(Stored data entries)
-- ==== Sys2Proof/Laws/Touches.lean ====
section
/-! SUPPORT. Laws/Touches.lean: the blocks that each shared operation may change, one lemma an operation. -/

namespace Sys2Proof.Machine

/-! ### Lists and banks (Ops) -/

theorem modifyRoster_only (n f s) : OnlyIn [.bus] s (modifyRoster n f s) := by
  unfold modifyRoster; split
  · exact only_bus s _
  · exact .refl _ s

theorem modifyDemand_only (n f s) : OnlyIn [.bus] s (modifyDemand n f s) := by
  unfold modifyDemand; split
  · exact only_bus s _
  · exact .refl _ s

theorem modifyWarn_only (n f s) : OnlyIn [.warn] s (modifyWarn n f s) := by
  unfold modifyWarn; split
  · exact only_warn s _
  · exact .refl _ s

theorem modifyItem_only (i f s) : OnlyIn [.service] s (modifyItem i f s) := by
  unfold modifyItem; split
  · exact only_service s _
  · exact .refl _ s

/-! ### The end of a command -/

theorem settleSleep_only (s) : OnlyIn [.power] s (settleSleep s) := by
  unfold settleSleep; split
  · split
    · exact .refl _ s
    · exact only_power s _
  · exact only_power s _

theorem refreshDisplay_only (s) : OnlyIn [.disp] s (refreshDisplay s) := by
  unfold refreshDisplay; split
  · exact .refl _ s
  · split
    · exact only_disp s _
    · exact only_disp s _

theorem settled_only (s) : OnlyIn [.power, .disp] s (settled s) :=
  ((settleSleep_only s).mono (by decide)).trans ((refreshDisplay_only _).mono (by decide))

/-- A command whose effect keeps to some blocks, and is then settled. -/
theorem OnlyIn.settled {bs : List Block} {s t : State} (h : OnlyIn bs s t) (p : Block.power ∈ bs)
    (d : Block.disp ∈ bs) : OnlyIn bs s (settled t) :=
  h.trans ((settled_only t).mono (by simp [p, d]))

/-! ### Transmit queue (10) -/

theorem offerOwned_only (what s) : OnlyIn [.port] s (offerOwned what s) := by
  unfold offerOwned
  repeat' split
  all_goals first | exact .refl _ s | exact only_port s _

theorem offerPeriodicMirror_only (s) : OnlyIn [.port] s (offerPeriodicMirror s) := by
  unfold offerPeriodicMirror; split
  · exact only_port s _
  · exact .refl _ s

theorem answerBits_only (n) : ∀ (bits : List Nat) (s : State), OnlyIn [.bus, .port] s (answerBits n bits s)
  | [], s => (modifyDemand_only n _ s).mono (by decide)
  | b :: rest, s => by
    unfold answerBits
    repeat' split
    · exact (((only_port s _).mono (by decide)).trans ((modifyDemand_only n _ _).mono (by decide))).trans
        (answerBits_only n rest _)
    · exact (modifyDemand_only n _ s).mono (by decide)
    · exact answerBits_only n rest s

theorem takeDemand_only (n m i s) : OnlyIn [.bus, .port] s (takeDemand n m i s) := by
  unfold takeDemand
  split
  · exact (modifyDemand_only _ _ _).mono (by decide)
  · exact ((modifyDemand_only _ _ _).mono (by decide)).trans (answerBits_only _ _ _)

theorem beginAttempt_only (s) : OnlyIn [.port] s (beginAttempt s) := by
  unfold beginAttempt
  repeat' split
  all_goals first | exact .refl _ s | exact only_port s _

theorem endAttempt_only (act s) : OnlyIn [.port] s (endAttempt act s) := only_port s _

theorem markSentWhole_only (k s) : OnlyIn [.port, .faults] s (markSentWhole k s) := by
  constructor <;> simp [markSentWhole]

theorem countFault_only (s) : OnlyIn [.port, .faults] s (countFault s) := by
  unfold countFault
  split <;> constructor <;> simp

/-! ### Chime set (08) -/

theorem releaseOutput_only (s) : OnlyIn [.chime] s (releaseOutput s) := only_chime s _

theorem startSounding_only (r s) : OnlyIn [.chime] s (startSounding r s) := only_chime s _

theorem startBest_only (s) : OnlyIn [.chime] s (startBest s) := by
  unfold startBest; split
  · exact startSounding_only _ s
  · exact .refl _ s

theorem arbiterDecide_only (s) : OnlyIn [.chime] s (arbiterDecide s) := by
  unfold arbiterDecide
  repeat' split
  all_goals first
    | exact .refl _ s
    | exact startBest_only s
    | exact (releaseOutput_only s).trans (startBest_only _)

theorem reportSource_only (s t) : OnlyIn [.port] t (reportSource s t) := by
  unfold reportSource; split
  · exact .refl _ t
  · exact offerOwned_only _ t

theorem withArbiter_only {f : State → State} (h : ∀ s, OnlyIn [.chime] s (f s)) (s) :
    OnlyIn [.chime, .port] s (withArbiter f s) :=
  (((h s).trans (arbiterDecide_only _)).mono (by decide)).trans ((reportSource_only s _).mono (by decide))

theorem replaceRequest_only (a b c d s) : OnlyIn [.chime] s (replaceRequest a b c d s) := by
  unfold replaceRequest
  exact (OnlyIn.ite (releaseOutput_only s) (.refl _ s)).trans (only_chime _ _)

theorem joinRequest_only (a b c d s) : OnlyIn [.chime] s (joinRequest a b c d s) := only_chime s _

theorem removeRequest_only (a s) : OnlyIn [.chime] s (removeRequest a s) := by
  unfold removeRequest
  exact (OnlyIn.ite (releaseOutput_only s) (.refl _ s)).trans (only_chime _ _)

theorem chimePost_only (a b c d s) : OnlyIn [.chime, .port] s (chimePost a b c d s).2 := by
  unfold chimePost
  split
  · exact .refl _ s
  · split
    · exact withArbiter_only (replaceRequest_only a b c d) s
    · split
      · exact withArbiter_only (joinRequest_only a b c d) s
      · split
        · rename_i w _
          split
          · exact withArbiter_only (fun t => (removeRequest_only w.source t).trans (joinRequest_only a b c d _)) s
          · exact .refl _ s
        · exact .refl _ s

theorem withdrawChime_only (a s) : OnlyIn [.chime, .port] s (withdrawChime a s) := by
  unfold withdrawChime; split
  · exact withArbiter_only (removeRequest_only a) s
  · exact .refl _ s

theorem hushChanged_only (s) : OnlyIn [.chime, .port] s (hushChanged s) :=
  withArbiter_only (fun t => .refl _ t) s

theorem countRepetition_only (a s) : OnlyIn [.chime] s (countRepetition a s) := only_chime s _

theorem goOnInto_only (r i s) : OnlyIn [.chime] s (goOnInto r i s) := by
  unfold goOnInto; split
  · exact only_chime s _
  · exact (releaseOutput_only s).trans (startBest_only _)

theorem endElement_only (r s) : OnlyIn [.chime] s (endElement r s) := by
  unfold endElement
  dsimp only
  repeat' split
  · exact goOnInto_only _ _ s
  · exact (removeRequest_only _ s).trans (startBest_only _)
  · exact (countRepetition_only _ s).trans (goOnInto_only _ _ _)
  · exact goOnInto_only _ _ s

theorem silenceForDip_only (s) : OnlyIn [.chime, .port] s (silenceForDip s) :=
  ((releaseOutput_only s).mono (by decide)).trans ((reportSource_only s _).mono (by decide))

theorem emptyChimes_only (s) : OnlyIn [.chime, .port] s (emptyChimes s) :=
  ((only_chime s _).mono (by decide)).trans ((reportSource_only s _).mono (by decide))

/-! ### Message queue (09) -/

theorem closeReview_only (s) : OnlyIn [.warn] s (closeReview s) := only_warn s _

theorem leaveSetMode_only (s) : OnlyIn [.disp] s (leaveSetMode s) := only_disp s _

theorem wakeDisplay_only (s) : OnlyIn [.disp] s (wakeDisplay s) := by
  unfold wakeDisplay; split
  · exact only_disp s _
  · exact .refl _ s

theorem becomeShowing_only (r s) : OnlyIn [.warn, .msg, .disp] s (becomeShowing r s) := by
  unfold becomeShowing
  exact (((only_msg s _).mono (by decide)).trans ((closeReview_only _).mono (by decide))).trans
    (((leaveSetMode_only _).trans (wakeDisplay_only _)).mono (by decide))

theorem backToWaiting_only (s) : OnlyIn [.msg] s (backToWaiting s) := only_msg s _

theorem select_only (s) : OnlyIn [.warn, .msg, .disp] s (select s) := by
  unfold select
  repeat' split
  all_goals first
    | exact becomeShowing_only _ s
    | exact ((backToWaiting_only s).mono (by decide)).trans (becomeShowing_only _ _)
    | exact .refl _ s

theorem replaceRecord_only (a b c d s) : OnlyIn [.msg] s (replaceRecord a b c d s) := only_msg s _

theorem joinRecord_only (a b c d s) : OnlyIn [.msg] s (joinRecord a b c d s) := only_msg s _

theorem dropRecord_only (a s) : OnlyIn [.msg] s (dropRecord a s) := only_msg s _

theorem msgPost_only (a b c d s) : OnlyIn [.warn, .msg, .disp] s (msgPost a b c d s).2 := by
  unfold msgPost
  repeat' split
  all_goals first
    | exact .refl _ s
    | exact ((replaceRecord_only _ _ _ _ s).mono (by decide)).trans (select_only _)
    | exact ((joinRecord_only _ _ _ _ s).mono (by decide)).trans (select_only _)
    | exact (((dropRecord_only _ s).trans (joinRecord_only _ _ _ _ _)).mono (by decide)).trans (select_only _)

theorem removeRecord_only (a s) : OnlyIn [.warn, .msg, .disp] s (removeRecord a s) := by
  unfold removeRecord; split
  · exact ((dropRecord_only _ s).mono (by decide)).trans (select_only _)
  · exact .refl _ s

theorem emptyMessages_only (s) : OnlyIn [.msg] s (emptyMessages s) := only_msg s _

/-! ### Store (11) -/

theorem markTaken_only (r s) : OnlyIn storeBlocks s (markTaken r s) := by
  cases r
  · constructor <;> simp [markTaken, storeBlocks]
  · exact (only_journey s _).mono (by decide)
  · exact (only_journey s _).mono (by decide)
  · exact (only_journey s _).mono (by decide)
  · exact (modifyItem_only _ _ s).mono (by decide)

theorem takeRecord_only (s r) : OnlyIn storeBlocks s (takeRecord s r) := by
  unfold takeRecord; split
  · exact ((only_nsp s _).mono (by decide)).trans (markTaken_only r _)
  · exact .refl _ s

theorem kickWriter_only (s) : OnlyIn [.nsp] s (kickWriter s) := by
  unfold kickWriter; split
  · exact only_nsp s _
  · exact .refl _ s

theorem offerRecord_only (r s) : OnlyIn storeBlocks s (offerRecord r s) :=
  (takeRecord_only s r).trans ((kickWriter_only _).mono (by decide))

theorem reofferAll_only (s) : OnlyIn storeBlocks s (reofferAll s) := OnlyIn.foldl takeRecord_only _ s

theorem markOdometer_only (s) : OnlyIn storeBlocks s (markOdometer s) :=
  ((only_trip s _).mono (by decide)).trans (offerRecord_only _ _)

theorem markOpenSlot_only (s) : OnlyIn storeBlocks s (markOpenSlot s) :=
  ((only_journey s _).mono (by decide)).trans (offerRecord_only _ _)

theorem storeHead_only (e rest s) : OnlyIn (.faults :: storeBlocks) s (storeHead e rest s) := by
  unfold storeHead
  refine OnlyIn.trans ?_ ((kickWriter_only _).mono (by decide))
  refine OnlyIn.trans (t := { s with nsp := _, faults := _ }) ?_
    (OnlyIn.ite ((reofferAll_only _).mono (by decide)) (.refl _ _))
  constructor <;> simp [storeBlocks]

theorem completeWrite_only (s) : OnlyIn (.faults :: storeBlocks) s (completeWrite s) := by
  unfold completeWrite
  split
  · exact OnlyIn.ite (.refl _ s) (storeHead_only _ _ s)
  · exact .refl _ s

theorem answerWrite_only (a s) : OnlyIn [.faults, .nsp] s (answerWrite a s) := by
  unfold answerWrite tryAcked tryUnacked
  repeat' split
  all_goals constructor <;> simp

theorem endWriteWait_only (s) : OnlyIn [.nsp] s (endWriteWait s) := by
  unfold endWriteWait; split
  · exact only_nsp s _
  · exact .refl _ s

theorem dipFreesWriter_only (s) : OnlyIn [.nsp] s (dipFreesWriter s) := by
  unfold dipFreesWriter; split
  · exact only_nsp s _
  · exact kickWriter_only s

/-! ### Reminders and posts (06, 07, 08, 09) -/

theorem postReminder_only (i s) : OnlyIn [.warn, .msg, .disp, .service] s (postReminder i s) := by
  have h := (msgPost_only .reminder (.service (itemOf s i).state i) 5 (some 4) s).mono
    (cs := [.warn, .msg, .disp, .service]) (by decide)
  unfold postReminder
  split <;> rename_i e <;> rw [e] at h <;> exact h.trans ((only_service _ _).mono (by decide))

* [Try it] Check each line above for the word "constructor" and copy the ones that have it.

* [Completed task]
  constructor <;> simp [markSentWhole]
  split <;> constructor <;> simp
  · constructor <;> simp [markTaken, storeBlocks]
  constructor <;> simp [storeBlocks]
  all_goals constructor <;> simp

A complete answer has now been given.